Democratizing neuronal networks to predict energy consumption

We recently released LSTEnergy [last energy], a Long-Term-Short-Memory energy forecasting model which was trained using real-world smart meter data we captured in 2020, and trained using Blossom Sky. LSTEnergy is available in our GitHub repository [1] and in our HuggingFace space [2].

Why we created a industry specific model

LLM and LSTM-based models are a big part of the current hype around AI, fueled by OpenAI and ChatGPT. Companies are starting to develop AI strategies, often without really knowing what they should do or how. Using large-scale models, which are powerful but also not specialized, often brings more confusion due to the fact that they are language-based models; they just provide conversations. Now, conversations aren't really helpful when a company wants to improve certain processes with AI.

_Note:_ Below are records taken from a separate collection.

-- ==== Sys2Proof/Certificates/Slice0/Obligations.lean ====
section
/-! DEFINITION. What is to be proved of the block, one proposition per statement of OBLIGATIONS.json. -/

open Sys2Proof Sys2Proof.Machine

/-- A step runs the command at the front of the queue on the rest of the queue. Where the spec leaves room the clauses follow the model's choices of log entry 4. Basis: derived; cites 00_scope.md, Conventions; 95_what_each_step_holds.md. -/
def Obligations.StepRunsTheFrontCommand : Prop :=
  ∀ (s : State) (c : Instr) (q : List Instr), s.pending = c :: q →
        step s = exec c { s with pending := q }

/-- On an empty queue one 5 ns period passes and nothing else changes. Where the spec leaves room the clauses follow the model's choices of log entry 2. Basis: derived; cites 00_scope.md, Conventions; 04_line_timing.md, R142. -/
def Obligations.EmptyQueueLetsTimePass : Prop :=
  ∀ (s : State), s.pending = [] →
        step s = .next { s with now := s.now + 1 }

/-- No command of the table stops the block. Where the spec leaves room the clauses follow the model's choices of log entry 1. Basis: derived; cites 95_what_each_step_holds.md. -/
def Obligations.EveryCommandCompletes : Prop :=
  ∀ (c : Instr) (s : State),
        ∃ t, exec c s = .next t

/-- The reset state is AON start after a POR. Where the spec leaves room the clauses follow the model's choices of log entries 4, 7. Basis: derived; cites 15_boot_commit.md, R562, R563; 18_power_reset.md, R664, R668; 13_housekeeping_converter.md, R502; 17_maintenance_recovery.md, R625. -/
def Obligations.ResetStateIsAonStart : Prop :=
  State.reset.sys.code = .boot ∧ State.reset.sys.prev = .off ∧ State.reset.sys.cause = 1 ∧
        State.reset.sys.bootCount = 1 ∧ State.reset.sys.hseq = 0 ∧ State.reset.hkc.refEn = true ∧
        State.reset.img.valid = false ∧ State.reset.flt.summaryValid = false ∧ State.reset.pending = [] ∧
        State.reset.out = [] ∧ CanonicalFlash State.reset ∧ (∀ p : Fin 72, CanonicalWren State.reset p) ∧ ∀ l : Fin 2, State.reset.net.lane[l].up = false

/-- PGOOD low and AON undervoltage begin a POR, and POR_END starts the AON domain. Where the spec leaves room the clauses follow the model's choices of log entries 8, 17. Basis: derived; cites 18_power_reset.md, R650, R664, Table 18.6; 15_boot_commit.md, R562, R563. Says that these complete: pgoodLow, aonUndervoltage, porEnd. -/
def Obligations.PorEndsWhateverRan : Prop :=
  (∀ (s : State) (ns : Nat), s.sys.porActive = false → 1000 ≤ ns →
        ∃ t, exec (.pgoodLow ns) s = .next t ∧ t.sys.code = .off ∧ t.sys.porActive = true ∧ t.sys.hseq = 0 ∧
          t.img = Image.reset ∧ t.lt = Lt.reset ∧ t.pix = Pix.reset ∧ t.fab = Fab.reset ∧ t.spr = Sprue.reset ∧
          t.star = Star.reset ∧ t.mnt = Mnt.reset ∧ t.hkc.refEn = false ∧ t.otp = s.otp ∧ t.pending = s.pending) ∧
  (∀ (s : State) (ns : Nat), (s.sys.porActive = true ∨ ns < 100) →
        exec (.pgoodLow ns) s = .next s) ∧
  (∀ (s : State) (ns : Nat), s.sys.porActive = false → 100 ≤ ns → ns < 1000 →
        ∃ t, exec (.pgoodLow ns) s = .next t ∧
          (t = { s with freeCtr := s.freeCtr + 1 } ∨ (t.sys.code = .off ∧ t.sys.porActive = true ∧ t.img = Image.reset))) ∧
  (∀ (s : State), s.sys.porActive = false →
        ∃ t, exec .aonUndervoltage s = .next t ∧ t.sys.code = .off ∧ t.sys.porActive = true ∧ t.sys.hseq = 0 ∧
          t.img = Image.reset ∧ t.lt = Lt.reset ∧ t.pix = Pix.reset ∧ t.fab = Fab.reset ∧ t.spr = Sprue.reset ∧
          t.star = Star.reset ∧ t.mnt = Mnt.reset ∧ t.hkc.refEn = false ∧ t.otp = s.otp ∧ t.pending = s.pending) ∧
  (∀ (s : State), s.sys.porActive = true →
        exec .aonUndervoltage s = .next s ∧ exec .porEnd s = .next { s with
          sys := { s.sys with code := .boot, prev := .off, porActive := false, bootOsc := true }
          boot := { s.boot with stage := 1, cold := true, origin := s.now }
          hkc := { s.hkc with refEn := true } }) ∧
  (∀ (s : State), s.sys.porActive = false →
        exec .porEnd s = .next s)

/-- RESET_N low starts a PIN reset, and its release begins the boot. Where the spec leaves room the clauses follow the model's choices of log entries 1, 8, 17. Basis: derived; cites 18_power_reset.md, R664, R665, R667, R668, Table 18.5; 15_boot_commit.md, R588. Says that these complete: resetNAssert, resetNRelease. -/
def Obligations.ResetPinStartsAndHoldsTheBoot : Prop :=
  (∀ (s : State) (ns : Nat), 100 ≤ ns → s.sys.resetNLow = false → s.sys.porActive = false →
        ∃ t, exec (.resetNAssert ns) s = .next t ∧ t.sys.code = .boot ∧ t.sys.prev = s.sys.code ∧
          t.sys.bootCount = s.sys.bootCount + 1 ∧ t.sys.resetNLow = true ∧ t.sys.hseq = s.sys.hseq ∧
          t.sys.cause = (if (s.sys.code = .boot ∨ s.sys.code = .commit) ∧ s.sys.cause = 1 then 1 else 2) ∧
          t.boot.stage = 2 ∧ t.boot.safeLatch = false ∧ t.img = Image.reset ∧ t.mnt = Mnt.reset ∧ t.nvm.locked = false ∧
          t.lt.stb = 0 ∧ t.otp = s.otp) ∧
  (∀ (s : State) (ns : Nat), (ns < 20 ∨ s.sys.resetNLow = true) →
        exec (.resetNAssert ns) s = .next s) ∧
  (∀ (s : State) (ns : Nat), 20 ≤ ns → s.sys.resetNLow = false → s.sys.porActive = true →
        exec (.resetNAssert ns) s = .next { s with sys := { s.sys with resetNLow := true } }) ∧
  (∀ (s : State) (ns : Nat), 20 ≤ ns → ns < 100 → s.sys.resetNLow = false → s.sys.porActive = false →
        ∃ t, exec (.resetNAssert ns) s = .next t ∧
          (t = { s with freeCtr := s.freeCtr + 1 } ∨ (t.sys.code = .boot ∧ t.sys.resetNLow = true ∧ t.boot.stage = 2))) ∧
  (∀ (s : State), s.sys.resetNLow = true →
        exec .resetNRelease s = .next { s with
          sys := { s.sys with resetNLow := false }
          boot := { s.boot with origin := if s.sys.porActive then s.boot.origin else s.now } }) ∧
  (∀ (s : State), s.sys.resetNLow = false →
        exec .resetNRelease s = .next s)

With LSTEnergy, we want to help enterprises better understand their energy consumption, predict it much better, and therefore save energy and CO2. LSTEnergy is a time-series forecasting model that uses time-based historical data to predict future outcomes. Using Blossom Sky, this model is able to run on multiple, independent data stores or data lakes in a sliding time window approach to predict possible future consumption.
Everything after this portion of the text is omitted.